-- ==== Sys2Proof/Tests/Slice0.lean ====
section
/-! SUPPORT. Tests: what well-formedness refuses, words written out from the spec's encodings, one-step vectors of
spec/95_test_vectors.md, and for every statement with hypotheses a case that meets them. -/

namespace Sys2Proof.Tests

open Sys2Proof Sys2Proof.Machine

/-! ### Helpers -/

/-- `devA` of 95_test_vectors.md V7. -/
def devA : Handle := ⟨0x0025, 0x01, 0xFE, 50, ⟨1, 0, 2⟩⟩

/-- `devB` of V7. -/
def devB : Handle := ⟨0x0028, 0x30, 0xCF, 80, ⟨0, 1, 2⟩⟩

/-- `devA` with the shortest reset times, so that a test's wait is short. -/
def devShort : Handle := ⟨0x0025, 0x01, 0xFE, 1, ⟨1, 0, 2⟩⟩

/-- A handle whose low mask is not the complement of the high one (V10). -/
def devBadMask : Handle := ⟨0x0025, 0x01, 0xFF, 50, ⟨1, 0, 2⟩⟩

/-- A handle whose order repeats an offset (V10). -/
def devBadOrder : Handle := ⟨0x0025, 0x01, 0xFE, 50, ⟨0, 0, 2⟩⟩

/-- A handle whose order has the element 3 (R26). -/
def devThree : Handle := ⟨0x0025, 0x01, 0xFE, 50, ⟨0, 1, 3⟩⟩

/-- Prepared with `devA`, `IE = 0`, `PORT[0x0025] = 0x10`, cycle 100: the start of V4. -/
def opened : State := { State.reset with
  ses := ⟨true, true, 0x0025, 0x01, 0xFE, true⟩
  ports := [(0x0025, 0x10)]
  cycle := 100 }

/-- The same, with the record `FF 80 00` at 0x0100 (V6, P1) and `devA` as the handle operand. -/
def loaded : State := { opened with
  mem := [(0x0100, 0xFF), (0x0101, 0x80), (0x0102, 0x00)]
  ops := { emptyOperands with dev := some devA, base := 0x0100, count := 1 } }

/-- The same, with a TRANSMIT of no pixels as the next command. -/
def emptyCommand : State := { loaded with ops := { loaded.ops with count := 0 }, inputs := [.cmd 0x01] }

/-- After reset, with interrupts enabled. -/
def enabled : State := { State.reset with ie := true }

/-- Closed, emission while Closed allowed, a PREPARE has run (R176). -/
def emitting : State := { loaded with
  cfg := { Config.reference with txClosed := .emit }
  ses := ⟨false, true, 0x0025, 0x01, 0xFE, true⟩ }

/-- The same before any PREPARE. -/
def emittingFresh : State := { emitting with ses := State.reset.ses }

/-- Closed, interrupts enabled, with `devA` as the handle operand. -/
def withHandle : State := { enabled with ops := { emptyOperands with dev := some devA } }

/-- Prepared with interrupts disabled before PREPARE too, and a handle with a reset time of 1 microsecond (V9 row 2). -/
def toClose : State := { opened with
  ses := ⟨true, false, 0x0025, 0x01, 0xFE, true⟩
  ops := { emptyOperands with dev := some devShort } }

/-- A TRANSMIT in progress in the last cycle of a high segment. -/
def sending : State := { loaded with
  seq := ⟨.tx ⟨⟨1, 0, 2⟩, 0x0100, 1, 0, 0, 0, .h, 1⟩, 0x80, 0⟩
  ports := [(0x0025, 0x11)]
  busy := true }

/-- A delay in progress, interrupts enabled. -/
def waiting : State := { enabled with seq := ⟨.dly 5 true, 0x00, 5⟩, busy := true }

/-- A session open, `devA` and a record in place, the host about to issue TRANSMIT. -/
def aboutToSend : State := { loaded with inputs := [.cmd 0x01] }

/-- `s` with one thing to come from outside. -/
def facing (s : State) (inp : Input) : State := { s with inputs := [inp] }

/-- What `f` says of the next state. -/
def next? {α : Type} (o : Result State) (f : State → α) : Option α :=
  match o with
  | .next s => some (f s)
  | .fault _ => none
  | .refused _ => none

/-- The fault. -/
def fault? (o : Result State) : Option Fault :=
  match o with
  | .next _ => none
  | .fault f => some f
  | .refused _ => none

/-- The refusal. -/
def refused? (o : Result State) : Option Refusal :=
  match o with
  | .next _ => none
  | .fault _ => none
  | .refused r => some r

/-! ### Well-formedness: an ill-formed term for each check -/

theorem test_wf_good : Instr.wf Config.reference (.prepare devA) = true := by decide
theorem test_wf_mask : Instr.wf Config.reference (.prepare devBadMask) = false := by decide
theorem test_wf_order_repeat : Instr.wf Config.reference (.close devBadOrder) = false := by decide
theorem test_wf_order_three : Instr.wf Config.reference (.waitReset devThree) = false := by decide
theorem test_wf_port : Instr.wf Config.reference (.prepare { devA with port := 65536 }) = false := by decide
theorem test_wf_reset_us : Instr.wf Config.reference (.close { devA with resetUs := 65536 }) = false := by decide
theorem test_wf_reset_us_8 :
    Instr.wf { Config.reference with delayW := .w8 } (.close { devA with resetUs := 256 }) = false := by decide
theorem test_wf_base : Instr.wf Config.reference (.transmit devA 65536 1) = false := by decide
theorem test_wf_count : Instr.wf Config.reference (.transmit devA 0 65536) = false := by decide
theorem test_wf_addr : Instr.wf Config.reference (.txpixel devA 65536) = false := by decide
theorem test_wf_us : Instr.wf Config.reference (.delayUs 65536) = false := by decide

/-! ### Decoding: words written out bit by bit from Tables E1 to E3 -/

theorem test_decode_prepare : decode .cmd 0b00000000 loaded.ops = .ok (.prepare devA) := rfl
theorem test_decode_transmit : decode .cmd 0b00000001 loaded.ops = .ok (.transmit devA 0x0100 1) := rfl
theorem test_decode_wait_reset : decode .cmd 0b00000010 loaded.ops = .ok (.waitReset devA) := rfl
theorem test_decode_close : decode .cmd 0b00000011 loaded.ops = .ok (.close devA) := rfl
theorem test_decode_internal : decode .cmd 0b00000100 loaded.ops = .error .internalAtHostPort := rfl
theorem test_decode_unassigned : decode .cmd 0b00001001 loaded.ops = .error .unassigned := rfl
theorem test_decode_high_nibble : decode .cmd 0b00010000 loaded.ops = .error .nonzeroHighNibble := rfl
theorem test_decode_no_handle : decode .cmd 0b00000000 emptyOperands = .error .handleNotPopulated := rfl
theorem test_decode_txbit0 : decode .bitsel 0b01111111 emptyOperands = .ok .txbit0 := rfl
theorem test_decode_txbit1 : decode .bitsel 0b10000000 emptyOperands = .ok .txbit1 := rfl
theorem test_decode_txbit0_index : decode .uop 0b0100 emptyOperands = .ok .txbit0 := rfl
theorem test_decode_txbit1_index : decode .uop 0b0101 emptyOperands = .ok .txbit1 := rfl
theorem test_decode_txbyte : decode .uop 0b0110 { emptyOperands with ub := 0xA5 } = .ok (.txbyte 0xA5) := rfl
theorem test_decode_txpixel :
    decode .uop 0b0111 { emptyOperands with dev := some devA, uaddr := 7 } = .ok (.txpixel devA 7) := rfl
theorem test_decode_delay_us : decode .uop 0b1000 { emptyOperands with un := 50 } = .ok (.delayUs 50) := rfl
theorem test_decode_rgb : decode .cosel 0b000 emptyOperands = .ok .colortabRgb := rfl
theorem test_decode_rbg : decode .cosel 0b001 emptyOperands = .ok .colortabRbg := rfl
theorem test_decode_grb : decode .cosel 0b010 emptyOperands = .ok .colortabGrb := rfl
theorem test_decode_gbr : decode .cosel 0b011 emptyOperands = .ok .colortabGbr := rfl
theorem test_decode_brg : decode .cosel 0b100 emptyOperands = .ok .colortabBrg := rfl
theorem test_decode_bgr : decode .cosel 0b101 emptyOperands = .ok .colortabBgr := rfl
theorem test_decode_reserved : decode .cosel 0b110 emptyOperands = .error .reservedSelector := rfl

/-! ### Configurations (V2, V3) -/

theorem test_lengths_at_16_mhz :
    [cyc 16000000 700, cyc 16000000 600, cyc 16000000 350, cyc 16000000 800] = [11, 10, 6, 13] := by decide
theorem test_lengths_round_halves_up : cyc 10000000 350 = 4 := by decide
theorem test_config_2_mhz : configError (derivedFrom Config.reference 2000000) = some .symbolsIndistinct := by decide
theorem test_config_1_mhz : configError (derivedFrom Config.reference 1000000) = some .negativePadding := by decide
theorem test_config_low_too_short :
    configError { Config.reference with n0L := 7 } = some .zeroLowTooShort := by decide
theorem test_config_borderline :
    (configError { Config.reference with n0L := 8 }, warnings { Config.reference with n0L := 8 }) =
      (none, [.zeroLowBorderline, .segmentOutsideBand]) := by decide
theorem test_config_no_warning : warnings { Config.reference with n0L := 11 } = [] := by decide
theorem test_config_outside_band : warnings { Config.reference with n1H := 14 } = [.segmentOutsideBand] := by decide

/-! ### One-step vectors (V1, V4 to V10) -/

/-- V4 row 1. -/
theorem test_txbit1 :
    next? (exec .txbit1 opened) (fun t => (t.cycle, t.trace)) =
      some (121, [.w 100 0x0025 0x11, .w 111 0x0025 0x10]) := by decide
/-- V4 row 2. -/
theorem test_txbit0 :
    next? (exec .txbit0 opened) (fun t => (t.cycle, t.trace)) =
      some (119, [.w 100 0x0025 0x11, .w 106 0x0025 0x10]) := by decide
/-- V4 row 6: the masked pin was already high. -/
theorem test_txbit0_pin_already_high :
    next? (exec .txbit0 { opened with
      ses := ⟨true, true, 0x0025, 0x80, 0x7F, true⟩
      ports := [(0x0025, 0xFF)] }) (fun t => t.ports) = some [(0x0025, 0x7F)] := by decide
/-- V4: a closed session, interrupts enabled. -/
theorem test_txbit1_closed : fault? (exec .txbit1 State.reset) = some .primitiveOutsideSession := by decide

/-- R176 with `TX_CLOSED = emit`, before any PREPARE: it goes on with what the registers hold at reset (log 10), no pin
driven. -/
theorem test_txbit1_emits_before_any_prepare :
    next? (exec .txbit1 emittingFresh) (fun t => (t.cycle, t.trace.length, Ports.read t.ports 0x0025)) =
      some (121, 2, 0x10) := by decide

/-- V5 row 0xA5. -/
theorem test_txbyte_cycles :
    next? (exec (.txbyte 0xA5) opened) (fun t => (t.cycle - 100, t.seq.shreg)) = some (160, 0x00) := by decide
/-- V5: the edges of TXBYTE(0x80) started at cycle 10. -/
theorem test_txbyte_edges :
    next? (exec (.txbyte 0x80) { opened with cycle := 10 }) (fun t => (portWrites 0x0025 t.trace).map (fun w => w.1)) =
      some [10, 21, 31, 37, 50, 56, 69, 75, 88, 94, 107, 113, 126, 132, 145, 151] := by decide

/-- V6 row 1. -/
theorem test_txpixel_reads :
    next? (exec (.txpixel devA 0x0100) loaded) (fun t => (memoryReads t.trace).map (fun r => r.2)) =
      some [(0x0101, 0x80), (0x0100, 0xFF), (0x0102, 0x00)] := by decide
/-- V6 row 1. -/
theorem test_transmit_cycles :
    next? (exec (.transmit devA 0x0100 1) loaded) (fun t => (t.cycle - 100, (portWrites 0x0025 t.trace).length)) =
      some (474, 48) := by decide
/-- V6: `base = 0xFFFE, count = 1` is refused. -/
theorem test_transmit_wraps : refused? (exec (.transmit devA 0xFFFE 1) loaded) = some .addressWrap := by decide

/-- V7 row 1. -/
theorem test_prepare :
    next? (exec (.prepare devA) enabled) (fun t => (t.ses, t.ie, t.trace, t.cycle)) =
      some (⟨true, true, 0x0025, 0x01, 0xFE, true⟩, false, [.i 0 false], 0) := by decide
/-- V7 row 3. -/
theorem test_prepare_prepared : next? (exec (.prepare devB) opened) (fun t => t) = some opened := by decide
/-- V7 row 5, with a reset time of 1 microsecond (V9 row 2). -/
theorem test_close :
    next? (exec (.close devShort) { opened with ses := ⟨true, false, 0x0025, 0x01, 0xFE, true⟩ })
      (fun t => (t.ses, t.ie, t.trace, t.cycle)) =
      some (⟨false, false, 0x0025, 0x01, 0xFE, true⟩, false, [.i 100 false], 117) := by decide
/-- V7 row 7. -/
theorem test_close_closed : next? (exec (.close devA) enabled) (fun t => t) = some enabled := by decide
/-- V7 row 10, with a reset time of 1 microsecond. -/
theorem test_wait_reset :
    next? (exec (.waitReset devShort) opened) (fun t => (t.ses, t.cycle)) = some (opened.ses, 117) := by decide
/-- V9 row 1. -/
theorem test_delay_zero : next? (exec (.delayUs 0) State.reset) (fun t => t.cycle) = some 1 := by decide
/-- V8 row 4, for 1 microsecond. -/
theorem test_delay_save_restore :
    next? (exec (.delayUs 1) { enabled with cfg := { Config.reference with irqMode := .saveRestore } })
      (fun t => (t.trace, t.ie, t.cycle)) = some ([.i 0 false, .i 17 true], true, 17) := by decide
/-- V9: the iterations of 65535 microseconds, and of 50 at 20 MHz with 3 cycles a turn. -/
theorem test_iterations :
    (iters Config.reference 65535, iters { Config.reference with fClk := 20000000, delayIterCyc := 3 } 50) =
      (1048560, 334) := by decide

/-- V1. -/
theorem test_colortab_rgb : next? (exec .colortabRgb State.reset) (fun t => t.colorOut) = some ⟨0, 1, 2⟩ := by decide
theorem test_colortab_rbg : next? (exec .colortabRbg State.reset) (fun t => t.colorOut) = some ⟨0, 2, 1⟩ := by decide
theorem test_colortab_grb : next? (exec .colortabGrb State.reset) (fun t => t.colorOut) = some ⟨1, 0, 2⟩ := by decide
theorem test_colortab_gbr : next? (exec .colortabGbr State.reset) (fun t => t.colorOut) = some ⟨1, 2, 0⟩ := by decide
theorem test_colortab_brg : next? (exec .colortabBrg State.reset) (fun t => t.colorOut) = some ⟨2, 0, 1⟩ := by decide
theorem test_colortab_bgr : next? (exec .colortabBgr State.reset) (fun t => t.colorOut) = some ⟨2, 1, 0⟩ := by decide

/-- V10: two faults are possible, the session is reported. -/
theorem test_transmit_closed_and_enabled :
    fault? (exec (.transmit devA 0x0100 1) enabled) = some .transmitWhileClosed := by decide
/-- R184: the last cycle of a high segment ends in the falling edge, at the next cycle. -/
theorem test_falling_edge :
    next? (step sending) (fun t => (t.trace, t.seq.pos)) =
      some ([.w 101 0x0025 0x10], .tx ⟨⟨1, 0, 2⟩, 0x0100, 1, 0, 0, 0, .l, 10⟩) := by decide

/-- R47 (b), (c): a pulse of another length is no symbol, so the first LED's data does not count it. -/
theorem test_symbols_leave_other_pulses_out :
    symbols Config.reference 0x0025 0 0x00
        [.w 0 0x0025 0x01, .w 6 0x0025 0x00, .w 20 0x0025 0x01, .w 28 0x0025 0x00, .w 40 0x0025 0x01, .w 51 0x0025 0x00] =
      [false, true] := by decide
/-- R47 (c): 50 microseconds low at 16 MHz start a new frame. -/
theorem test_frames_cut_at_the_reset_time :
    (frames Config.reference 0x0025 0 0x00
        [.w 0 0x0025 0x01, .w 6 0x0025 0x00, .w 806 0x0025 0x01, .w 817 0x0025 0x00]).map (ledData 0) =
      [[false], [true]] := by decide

Problem:
All that should appear in the response is the run of lines from the first line of the entries through the line containing "def devBadOrder : Handle", copied exactly.

Response to the task:
-- ==== Sys2Proof/Tests/Slice0.lean ====
section
/-! SUPPORT. Tests: what well-formedness refuses, words written out from the spec's encodings, one-step vectors of
spec/95_test_vectors.md, and for every statement with hypotheses a case that meets them. -/

namespace Sys2Proof.Tests

open Sys2Proof Sys2Proof.Machine

/-! ### Helpers -/

/-- `devA` of 95_test_vectors.md V7. -/
def devA : Handle := ⟨0x0025, 0x01, 0xFE, 50, ⟨1, 0, 2⟩⟩

/-- `devB` of V7. -/
def devB : Handle := ⟨0x0028, 0x30, 0xCF, 80, ⟨0, 1, 2⟩⟩

/-- `devA` with the shortest reset times, so that a test's wait is short. -/
def devShort : Handle := ⟨0x0025, 0x01, 0xFE, 1, ⟨1, 0, 2⟩⟩

/-- A handle whose low mask is not the complement of the high one (V10). -/
def devBadMask : Handle := ⟨0x0025, 0x01, 0xFF, 50, ⟨1, 0, 2⟩⟩

/-- A handle whose order repeats an offset (V10). -/
def devBadOrder : Handle := ⟨0x0025, 0x01, 0xFE, 50, ⟨0, 0, 2⟩⟩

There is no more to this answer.